CLASS subscale scores indicated moderate dispersion across students. Mean scores were M = 17.05 (SD = 2.85) for Conceptual Understanding (CU), M = 21.81 (SD = 2.27) for Personal Interest (PI), and M = 22.14 (SD = 2.80) for Problem-Solving Effort (PSE). Minimum and maximum values show substantial individual variability in both performance and epistemological orientations (see Table 1).

4.2. Relationships Among Course Assessments

Correlational analyses were conducted to examine relationships among the midterm, quiz, and final exam scores (see Table 2). Midterm and quiz scores were strongly correlated (r = .85, p < .01), as were midterm and final exam scores (r = .78, p < .01). Quiz scores were also significantly related to final exam performance (r = .69, p < .01), indicating coherence across formative and summative assessments.

Table 2. Correlation Matrix.

Variables	ME	Quiz	FE	CU	PI	PSE
ME	1.00	.85**	.78**	.19	-.30	.31
Quiz	.85**	1.00	.69**	.13	-.15	.38
FE	.78**	.69**	1.00	-.01	-.14	.07
CU	.19	.13	-.01	1.00	-.08	.50*
PI	-.30	-.15	-.14	-.08	1.00	.39
PSE	.31	.38	.07	.50*	.39	1.00

^*p<.05, **p<.01. Note: ME: Midterm Exam, FE: Final Exam, CU: Conceptual Understanding, PI: Personal Interest, PSE: Problem-Solving Effort (PSE).

4.3. Relationships Among Course Assessments

Relationships between students’ epistemological beliefs and academic performance were examined using the three CLASS subscales: Conceptual Understanding (CU), Personal Interest (PI), and Problem-Solving Effort (PSE) (Table 2). Correlations between CLASS subscales and assessment scores were generally weak and not statistically significant. Final exam performance showed no significant associations with CU (r = −.01), PI (r = −.14), or PSE (r = .07), indicating that students’ epistemological orientations were not directly reflected in their performance on context-linked sound physics tasks in this sample.

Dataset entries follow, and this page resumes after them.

-- ==== Sys2Proof/Machine/Sluice.lean ====
section
/-! DEFINITION. Posting to the sluice engine and waiting for it: opcodes 0xA0 to 0xA7 (R226 to R236, R365, R370, R371). -/
namespace Sys2Proof.Machine
open Sys2Proof

/-! ### Commands (R227) -/

def Cmd.cnt (c : Cmd) : Nat := c.f 4 0 32
def Cmd.aux (c : Cmd) : Nat := c.f 5 0 32
def Cmd.sfmt (c : Cmd) : Nat := c.f 6 0 5
def Cmd.dfmt (c : Cmd) : Nat := c.f 6 5 5
def Cmd.grp (c : Cmd) : Nat := c.f 6 10 2
def Cmd.rm (c : Cmd) : Nat := c.f 6 12 3
def Cmd.ocp (c : Cmd) : Bool := c.flag 6 15
def Cmd.strm (c : Cmd) : Nat := c.f 6 16 8
def Cmd.tbn (c : Cmd) : Nat := c.f 6 24 4
def Cmd.tbe (c : Cmd) : Bool := c.flag 6 28
def Cmd.srcRec (c : Cmd) : Bool := c.flag 6 29
def Cmd.dstRec (c : Cmd) : Bool := c.flag 6 30
def Cmd.fin (c : Cmd) : Nat := c.f 7 6 4
def Cmd.fie (c : Cmd) : Bool := c.flag 7 10
def Cmd.fout (c : Cmd) : Nat := c.f 7 11 4
def Cmd.foe (c : Cmd) : Bool := c.flag 7 15
def Cmd.kvd (c : Cmd) : Nat := c.f 7 16 4
def Cmd.sgrp (c : Cmd) : Nat := c.f 7 16 2
def Cmd.kvn (c : Cmd) : Nat := c.f 7 20 12

/-- The modes of R226. -/
def mCopy : Nat := 0
def mCvt : Nat := 1
def mRescale : Nat := 2
def mTr : Nat := 3
def mFill : Nat := 4
def mKvg : Nat := 5
def mTagck : Nat := 6

def Cmd.selem (c : Cmd) : Elem := (codeElem c.sfmt).getD .f32
def Cmd.delem (c : Cmd) : Elem := (codeElem c.dfmt).getD .f32
/-- Whether the command's ends are scaled. -/
def Cmd.sscaled (c : Cmd) : Bool := decide (10 ≤ c.sfmt)
def Cmd.dscaled (c : Cmd) : Bool := decide (10 ≤ c.dfmt)
/-- The group size of a source without a record: SGRP of .cvt, otherwise GRP (R370). -/
def Cmd.sgroup (c : Cmd) : Nat := if c.mode = mCvt then c.sgrp else c.grp
/-- The rounding mode of RM. -/
def Cmd.rnd (c : Cmd) : Rnd := [Rnd.rne, .rz, .rup, .rdn, .rna, .sr].getD c.rm .rne

/-- Bits that the command covers at an end of elements of a format (R365). -/
def Cmd.bitsAt (c : Cmd) (e : Elem) : Nat := if c.mode = mCopy ∨ c.mode = mFill then 8 * c.cnt else c.cnt * storeBits e

/-! ### The checks at acceptance (R228, R361) -/

/-- Whether a flume end keeps the limits of R365: the byte count is whole elements, one to the flume's depth. -/
def flumeOk (b : Block) (n bits : Nat) : Bool :=
  match b.flumes[n]? with
  | none => false
  | some f =>
    decide (bits % (8 * f.size) = 0) && decide (1 ≤ bits / (8 * f.size)) && decide (bits / (8 * f.size) ≤ f.depth)

/-- Whether an address lies in the lane window (R312). -/
def inLane (va : Nat) : Bool := decide (windowOf va = some .lane)

/-- The limits of a run of a scaled format: its start, and whole groups, or plane units for MXFP6 (R370). -/
def runOk (va n fmt grp : Nat) : Bool :=
  decide (va % 128 = 0) && decide (n % (if fmt = 12 ∨ fmt = 13 then 512 else codeGrp grp) = 0)

/-- Whether the engine accepts a command: every check that needs no memory (R228). R227 calls C+7<17:16> reserved in the other modes and
leaves bits 19:18, KVD's upper half, to .kvg: elsewhere all four are taken as reserved. (DEDUCED, log 93.) -/
def cmdOk (s : State) (b : Block) (world : Bool) (c : Cmd) : Bool :=
  let m := c.mode
  let noRec := !c.srcRec && !c.dstRec
  let isConv := decide (m = mCvt ∨ m = mRescale)
  let sixes := decide (c.sfmt = 12 ∨ c.sfmt = 13 ∨ c.dfmt = 12 ∨ c.dfmt = 13)
  c.f 6 31 1 = 0 && decide (c.sfmt ≤ 17) && fmtOk c.dfmt c.grp && decide (c.rm ≤ 5) &&
  (if m = mKvg then true
   else c.f 7 18 2 = 0 && (if m = mCvt ∧ !c.srcRec ∧ 16 ≤ c.sfmt then decide (c.sgrp ≤ 2) else decide (c.sgrp = 0))) &&
  (decide (m ≠ mCopy) || decide (c.sfmt = c.dfmt)) &&
  (decide (m ≠ mRescale) || (decide (c.sfmt = c.dfmt) && c.sscaled)) &&
  (decide (m ≠ mTr) || (c.srcRec && c.dstRec && !c.fie && !c.foe)) &&
  (decide (m ≠ mFill) || (noRec && !c.fie && decide (c.cnt % 4 = 0))) &&
  (decide (m ≠ mKvg) || (noRec && !c.fie && !c.foe && (descriptor b c.kvd).isSome)) &&
  (decide (m ≠ mTagck) || (noRec && !c.fie && !c.foe && decide (c.src.toNat % 65536 = 0) && decide (c.dst.toNat % 65536 = 0) &&
    keyOk s (c.aux % 256) world)) &&
  (!c.fie || (decide (c.src = 0) && !c.srcRec && flumeOk b c.fin (c.bitsAt c.selem))) &&
  (!c.foe || (decide (c.dst = 0) && !c.dstRec &&
    (if c.srcRec then decide (c.fout < b.flumes.length) else flumeOk b c.fout (c.bitsAt c.delem)))) &&
  -- ends that are runs
  (c.srcRec || c.fie || decide (m = mFill) || decide (m = mKvg) || !inLane c.src.toNat) &&
  (c.dstRec || c.foe || !inLane c.dst.toNat) &&
  (decide (m ≠ mCopy) || !c.sscaled ||
    ((c.srcRec || c.fie || decide (c.src.toNat % 128 = 0)) && (c.dstRec || c.foe || decide (c.dst.toNat % 128 = 0)) &&
     (!noRec || decide (c.cnt % 128 = 0)))) &&
  (!isConv ||
    ((!noRec || !sixes || decide (c.cnt % 512 = 0)) &&
     (!c.sscaled || c.srcRec || runOk c.src.toNat c.cnt c.sfmt c.sgroup) &&
     (!c.dscaled || c.dstRec || (if c.srcRec then decide (c.dst.toNat % 128 = 0) else runOk c.dst.toNat c.cnt c.dfmt c.grp))))

/-! ### Batches (R231) -/

/-- The batches of a thread, changed. -/
def State.modBatches (s : State) (w t : Nat) (f : Batches → Batches) : State :=
  s.modWarp w (fun wp => { wp with batches := tputD wp.batches t Batches.reset (f (tgetD wp.batches t Batches.reset)) })

/-- A command joins the open batch, or its refusal is recorded there. -/
def Batches.join (b : Batches) : Batches := { b with openLeft := b.openLeft + 1 }
def Batches.refuse (b : Batches) : Batches := { b with openStatus := max b.openStatus 2 }

/-- A command of batch `n` completes with a status. -/
def Batches.complete (b : Batches) (n : BitVec 16) (status : Nat) : Batches :=
  if b.openNum % 65536 = n.toNat ∧ 0 < b.openLeft then
    { b with openLeft := b.openLeft - 1, openStatus := max b.openStatus status }
  else
    { b with sealed := b.sealed.map (fun x =>
        if x.num = n.toNat then { x with left := x.left - 1, status := max x.status status } else x) }

/-! ### SLX (R226) -/

/-- The command of a thread: the eight words with A added to the destination and B to the source. -/
def slxCmd (c : Ctx) (mode : Nat) (a b : Option Src) (x : Reg) (t : Nat) : Cmd :=
  let ws := (upto 8).map (fun k => c.reg (x.toNat + k) t)
  let off (y : Option Src) : DWord := match y with | some v => (c.val v t).signExtend 64 | none => 0
  let bs := match tget c.warp.batches t with | some b => b | none => Batches.reset
  { warp := c.w, thread := t, blk := c.warp.blk, asid := c.asid, priv := c.split.priv, seed := c.ctx.seed, mode := mode,
    src := pairOfWords (ws.getD 0 0) (ws.getD 1 0) + off b, dst := pairOfWords (ws.getD 2 0) (ws.getD 3 0) + off a, words := ws,
    batch := BitVec.ofNat 16 bs.openNum,
    kv := if mode = mKvg then descriptor c.block ((ws.getD 7 0).toNat / 65536 % 16) else none, state := .queued, progress := 0, srec := none, drec := none, hdr := [], cin := 0, cout := 0,
    status := 0 }

/-- Whether resumed commands still wait for room in a core's queue, ahead of all that are posted (R364). -/
def State.cmdsDue (s : State) (core : Nat) : Bool :=
  s.blocks.any (fun p => decide (p.2.core = core) && !p.2.savedCmds.isEmpty && s.placed p.1)

def slxOp (f : Fr) (d : Reg) (mode : Nat) (a b : Option Src) (x : Reg) (s : State) : Out :=
  issue f (nameD d (osrc a) (osrc b) (some (x.toNat, 8))) none noEarly (fun c st =>
    if c.act = 0 then .done (finishFlight c f [] .minimum st)
    else
      let cmds := c.doers.map (slxCmd c mode a b x)
      let ok := cmds.filter (cmdOk c.pre c.block c.ctx.world)
      if 64 < (c.pre.core c.core).queueLen + ok.length ∨ (ok ≠ [] ∧ c.pre.cmdsDue c.core = true) then .held
      else
        let st := cmds.foldl (fun s k =>
          s.modBatches c.w k.thread (fun b => if cmdOk c.pre c.block c.ctx.world k then b.join else b.refuse)) st
        let st := st.modCore c.core (fun k => { k with sluice := k.sluice ++ ok })
        let num (t : Nat) : Word :=
          match cmds.find? (fun k => decide (k.thread = t)) with | some k => k.batch.zeroExtend 32 | none => 0
        .done (finishFlight c f (c.outs [(d.toNat, num)]) .access st)) s

/-- SLX_COPY (R228). -/
def execSlxCopy (f : Fr) (d : Reg) (a b : Option Src) (x : Reg) (s : State) : Out := slxOp f d mCopy a b x s
/-- SLX_CVT (R228). -/
def execSlxCvt (f : Fr) (d : Reg) (a b : Option Src) (x : Reg) (s : State) : Out := slxOp f d mCvt a b x s
/-- SLX_RESCALE (R228). -/
def execSlxRescale (f : Fr) (d : Reg) (a b : Option Src) (x : Reg) (s : State) : Out := slxOp f d mRescale a b x s
/-- SLX_TR (R369). -/
def execSlxTr (f : Fr) (d : Reg) (a b : Option Src) (x : Reg) (s : State) : Out := slxOp f d mTr a b x s
/-- SLX_FILL (R228). -/
def execSlxFill (f : Fr) (d : Reg) (a b : Option Src) (x : Reg) (s : State) : Out := slxOp f d mFill a b x s
/-- SLX_KVG (R391). -/
def execSlxKvg (f : Fr) (d : Reg) (a b : Option Src) (x : Reg) (s : State) : Out := slxOp f d mKvg a b x s
/-- SLX_TAGCK (R371). -/
def execSlxTagck (f : Fr) (d : Reg) (a b : Option Src) (x : Reg) (s : State) : Out := slxOp f d mTagck a b x s

/-! ### BSEAL and BWAIT (R231) -/

def Ctx.batches (c : Ctx) (t : Nat) : Batches := tgetD c.warp.batches t Batches.reset

/-- The open batch sealed; with 8 sealed batches the oldest is retired first, its status carried. -/
def Batches.close (b : Batches) : Batches :=
  let b := if 8 ≤ b.sealed.length then
      match b.sealed with
      | x :: r => { b with sealed := r, carried := max b.carried x.status }
      | [] => b
    else b
  { b with sealed := b.sealed ++ [⟨b.openNum % 65536, b.openLeft, b.openStatus⟩], openNum := b.openNum + 1, openLeft := 0, openStatus := 0 }

/-- Whether BSEAL has to wait for the thread's oldest batch. -/
def Batches.crowded (b : Batches) : Bool :=
  decide (8 ≤ b.sealed.length) && (match b.sealed with | x :: _ => decide (x.left ≠ 0) | [] => false)

/-- BSEAL (R231). -/
def execBseal (f : Fr) (d : Reg) (s : State) : Out :=
  issue f (nameD d none none none) none noEarly (fun c st =>
    if c.act = 0 then .done (finishFlight c f [] .minimum st)
    else if c.doers.any (fun t => (c.batches t).crowded) then .held
    else
      let st := c.doers.foldl (fun s t => s.modBatches c.w t Batches.close) st
      .done (finishFlight c f (c.outs [(d.toNat, fun t => BitVec.ofNat 32 ((c.batches t).openNum % 65536))]) .access st)) s

/-- Whether number `n` has been sealed; the batches that a BWAIT of it waits for. (DEDUCED, log 73.) -/
def Batches.isSealed (b : Batches) (n : Nat) : Bool :=
  let d := (b.openNum + 65536 - n) % 65536
  decide (1 ≤ d) && decide (d ≤ b.openNum)
def Batches.upTo (b : Batches) (n : Nat) : List Batch := b.sealed.filter (fun x => decide ((n + 65536 - x.num) % 65536 < 8))

/-- What a BWAIT of `n` gives, and the batches after it. -/
def Batches.wait (b : Batches) (n : Nat) : Nat × Batches :=
  if b.isSealed n then
    let l := b.upTo n
    (l.foldl (fun m x => max m x.status) b.carried, { b with sealed := b.sealed.filter (fun x => !l.contains x), carried := 0 })
  else (max 1 b.carried, { b with carried := 0 })

/-- BWAIT (R231). -/
def execBwait (f : Fr) (d a : Reg) (s : State) : Out :=
  issue f (nameD d (reg1 a) none none) none noEarly (fun c st =>
    if c.act = 0 then .done (finishFlight c f [] .minimum st)
    else
      let n (t : Nat) : Nat := (c.reg a.toNat t).toNat % 65536
      let busy (t : Nat) : Bool := (c.batches t).isSealed (n t) && ((c.batches t).upTo (n t)).any (fun x => decide (x.left ≠ 0))
      if c.doers.any busy then .waits false .none c.pre
      else
        let st := c.doers.foldl (fun s t => s.modBatches c.w t (fun b => (b.wait (n t)).2)) st
        .done (finishFlight c f (c.outs [(d.toNat, fun t => BitVec.ofNat 32 ((c.batches t).wait (n t)).1)]) .access st)) s

/-! ### Flumes (R233, R234, R367) -/

def Flume.fill (f : Flume) : Nat := (f.p - f.q).toNat
def Flume.room (f : Flume) : Nat := f.depth - f.fill
/-- The core-window offset of the slot of a count. -/
def Flume.slotOf (f : Flume) (k : Word) : Nat := f.base + k.toNat % f.depth * f.size
def State.modFlume (s : State) (b n : Nat) (g : Flume → Flume) : State := s.modBlock b (fun x => { x with flumes := setAt x.flumes n g })

/-- A flume instruction: an undeclared flume is illegal at issue; a count beyond the depth raises 0x08. -/
def flumeOp (f : Fr) (d a : Reg) (n : BitVec 4) (body : Ctx → Flume → Nat → State → (Word → State → Body) → Body) (s : State) : Out :=
  let early (c : Ctx) : Option Nat := if n.toNat < c.block.flumes.length then none else some 0x01
  issue f (nameD d (reg1 a) none none) none early (fun c st =>
    if c.act = 0 then .done (finishFlight c f [] .minimum st)
    else
      match c.block.flumes[n.toNat]? with
      | none => .trap 0x01 c.act [] none
      | some x =>
        let k := (c.reg a.toNat (lowest c.act)).toNat
        if x.depth < k then .trap 0x08 c.act [] none
        else body c x k st (fun v s => .done (finishFlight c f (c.outs [(d.toNat, fun _ => v)]) .access s))) s

/-- FLPUT (R234). -/
def execFlput (f : Fr) (d a : Reg) (n : BitVec 4) (s : State) : Out :=
  flumeOp f d a n (fun c x k st give =>
    if x.depth < x.fill + k then .trap 0x08 c.act [] none
    else
      let p := x.p + BitVec.ofNat 32 k
      give p ((releaseAt c 1 st).modFlume c.warp.blk n.toNat (fun x => { x with p := p }))) s

/-- FLGET (R234). -/
def execFlget (f : Fr) (d a : Reg) (n : BitVec 4) (s : State) : Out :=
  flumeOp f d a n (fun c x k st give =>
    if x.fill < k then .trap 0x08 c.act [] none
    else
      let q := x.q + BitVec.ofNat 32 k
      give q ((releaseAt c 1 st).modFlume c.warp.blk n.toNat (fun x => { x with q := q }))) s

/-- FLWAIT_DATA (R367). -/
def execFlwaitData (f : Fr) (d a : Reg) (n : BitVec 4) (s : State) : Out :=
  flumeOp f d a n (fun c x k st give =>
    if x.rin + k ≤ x.fill then give (BitVec.ofNat 32 (x.slotOf (x.q + BitVec.ofNat 32 x.rin))) (acquireAt c 1 st)
    else .waits false .none c.pre) s

/-- FLWAIT_ROOM (R367). -/
def execFlwaitRoom (f : Fr) (d a : Reg) (n : BitVec 4) (s : State) : Out :=
  flumeOp f d a n (fun c x k st give =>
    if x.rout + k ≤ x.room then give (BitVec.ofNat 32 (x.slotOf (x.p + BitVec.ofNat 32 x.rout))) st
    else .waits false .none c.pre) s

/-- FLUME_WAIT_SATISFIED. -/
def execFlumeWaitSatisfied (w ent : Nat) (s : State) : Out :=
  retry w ent (fun i => match i with
    | .flwaitData f d a n => some (execFlwaitData f d a n)
    | .flwaitRoom f d a n => some (execFlwaitRoom f d a n)
    | _ => none) s

/-! ### Weir slots and ENGSYNC (R235, R236) -/

def execWeirsetSet (f : Fr) (a : Reg) (w : BitVec 5) (s : State) : Out :=
  issue f (nameS (reg1 a) none none) none noEarly (fun c st =>
    if c.act = 0 then .done (finishFlight c f [] .minimum st)
    else
      let v := (c.reg a.toNat (lowest c.act)).getLsbD 0
      .done (finishFlight c f [] .minimum (st.modCore c.core (fun k => k.setWeir w.toNat v c.gang.launch c.warp.blk)))) s

/-- WEIRSET_CLR (R235). -/
def execWeirsetClr (f : Fr) (w : BitVec 5) (s : State) : Out :=
  issue f (nameS none none none) none noEarly (fun c st =>
    if c.act = 0 then .done (finishFlight c f [] .minimum st)
    else .done (finishFlight c f [] .minimum (st.modCore c.core (fun k => k.freeWeir w.toNat)))) s

/-- Whether a warp has commands that have not completed, on any core. -/
def State.hasCmds (s : State) (w : Nat) : Bool :=
  s.cores.any (fun p => p.2.sluice.any (fun x => decide (x.warp = w))) || s.blocks.any (fun p => p.2.savedCmds.any (fun x => decide (x.warp = w)))

def engsyncOp (f : Fr) (early : Ctx → Option Nat) (fin : Ctx → State → State) (s : State) : Out :=
  issue f (nameS none none none) none early (fun c st =>
    if c.act = 0 then .done (finishFlight c f [] .minimum st)
    else if c.pre.hasCmds c.w then .waits false .none c.pre
    else .done (finishFlight c f [] .minimum (fin c st))) s

/-- ENGSYNC_CMP (R236). -/
def execEngsyncCmp (f : Fr) (s : State) : Out := engsyncOp f noEarly (fun _ s => s) s
/-- ENGSYNC_PUB (R236). -/
def execEngsyncPub (f : Fr) (scope : Scope) (s : State) : Out := engsyncOp f (levelEarly scope) (fun c s => releaseAt c (c.scope scope) s) s

end Sys2Proof.Machine
end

Similarly, relationships between CLASS subscales and midterm or quiz scores were small and nonsignificant. The only statistically significant relationship involving CLASS measures was observed within the epistemological constructs themselves, with a moderate positive correlation between CU and PSE (r = .50, p < .05). This finding suggests internal coherence between students’ emphasis on conceptual understanding and their reported problem-solving effort, rather than a direct linkage between epistemological beliefs and assessment outcomes.

4.4. Relative Gain from Decontextualized to Context-Linked Assessments

Gains ranged from −0.84 to +0.26, indicating substantial individual variability. Most students showed negative or near-zero relative gains, while a smaller subset demonstrated positive proportional improvement on the context-linked final exam. The mean relative gain across students was negative (M = −0.18, SD = 0.32), indicating that, on average, students did not demonstrate proportional improvement when transitioning from traditional physics assessments to applied, context-linked sound physics tasks.

Despite the overall negative trend, individual gain values varied substantially. A subset of students demonstrated positive relative gains, suggesting improved performance on context-linked tasks relative to their initial midterm performance, whereas others showed marked declines. These results indicate that successful transfer from decontextualized to context-embedded physics problems was not uniform across the sample, highlighting individual differences in adapting physics knowledge to disciplinary contexts.

4.5. Concept-Level Performance on the Final Examination

Students’ responses on the final examination were analyzed at the concept level to examine patterns of performance across sound physics topics directly linked to SLT contexts. Mean scores and score distributions for each concept are presented in Table 3. Overall, students’ performance varied substantially across conceptual domains, indicating differential mastery of sound physics concepts within the same assessment.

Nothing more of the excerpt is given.